/-- The thread has received a reply. -/
def replied (n : Nat) (s : State) : State := s.modCur fun l => { l with reply := some (List.replicate n 0x81) }

/-- The loads, with the bytes that each moves. -/
def loads (r : Nat) (o : Int) : List (Instr × Nat) :=
  [(.ldI8 1 (x r) o, 1), (.ldN8 1 (x r) o, 1), (.ldI16 1 (x r) o, 2), (.ldN16 1 (x r) o, 2), (.ldI32 1 (x r) o, 4), (.ldN32 1 (x r) o, 4)
    , (.ldI64 1 (x r) o, 8), (.ldaI64 1 (x r) o, 8), (.ldv 15 (x r) o, 64)]

/-- The stores, with the bytes that each moves. -/
def stores (r : Nat) (o : Int) : List (Instr × Nat) :=
  [(.stI8 1 (x r) o, 1), (.stI16 1 (x r) o, 2), (.stI32 1 (x r) o, 4), (.stI64 1 (x r) o, 8), (.stv 15 (x r) o, 64), (.stlI64 1 (x r) o, 8)]

theorem witness_Loads :
    (let s := demo [(2, 0x14000), (3, spad), (4, 0x4001)]
     let u := replied
     let near := fun (s : State) (r : Nat) (o : Int) (va : Word) => (loads r o).all fun p =>
       let a := va + BitVec.ofInt 64 (o * p.2)
       meets [runsB s p.1, atOnceB s a p.2 forLoad, reach s a p.2 forLoad]
     let here := got (locate s 1 true 0x14000 8 forLoad) fun p => near (travelling (lineBrought s 0x14000 64 p)) 2 0 0x14000
     meets [near s 2 511 0x14000, near s 2 (-512) 0x14000, near (travelling s) 3 0 spad, here
       , (loads 2 0).all fun p => meets [runsB (u p.2 s) p.1, (u p.2 s).cur.reply = some (List.replicate p.2 0x81)]
       , ((loads 4 0).drop 2).all fun p => meets [runsB s p.1, 0x4001 % p.2 ≠ 0]]) = true := by
  decide +kernel

theorem witness_Stores :
    (let s := demo [(2, 0x14000), (3, spad), (4, 0x4001), (5, 0x8000000000200000)]
     let far := fun (va : Word) (n : Nat) => match locate s s.myCtx s.priv va n forStore with | .error .far => true | _ => false
     let near := fun (r : Nat) (o : Int) (va : Word) (also : Word → Nat → Bool) => (stores r o).all fun p =>
       let a := va + BitVec.ofInt 64 (o * p.2)
       meets [runsB s p.1, atOnceB s a p.2 forStore, also a p.2]
     let posts := let u := travelling (demo [(2, 0x8000000000100000)])
       (stores 2 0).all fun p => meets [runsB u p.1, postsB u 0x8000000000100000 p.2, drainedB u]
     meets [drainedB s, reportsB s [.stlI64 1 (x 2) 0], near 2 511 0x14000 (reach s · · forStore), near 2 (-512) 0x14000 (reach s · · forStore), near 3 0 spad (reach s · · forStore)
       , near 5 0 0x8000000000200000 far, posts
       , (stores 2 0).all fun p => meets [runsB (replied 1 s) p.1, (replied 1 s).cur.reply.isSome]
       , ((stores 4 0).drop 1).all fun p => meets [runsB s p.1, 0x4001 % p.2 ≠ 0]]) = true := by
  decide +kernel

####################

> Task brief: Return from the data every line that holds "Word".

> Exercise response:
     let near := fun (s : State) (r : Nat) (o : Int) (va : Word) => (loads r o).all fun p =>
     let far := fun (va : Word) (n : Nat) => match locate s s.myCtx s.priv va n forStore with | .error .far => true | _ => false
     let near := fun (r : Nat) (o : Int) (va : Word) (also : Word → Nat → Bool) => (stores r o).all fun p =>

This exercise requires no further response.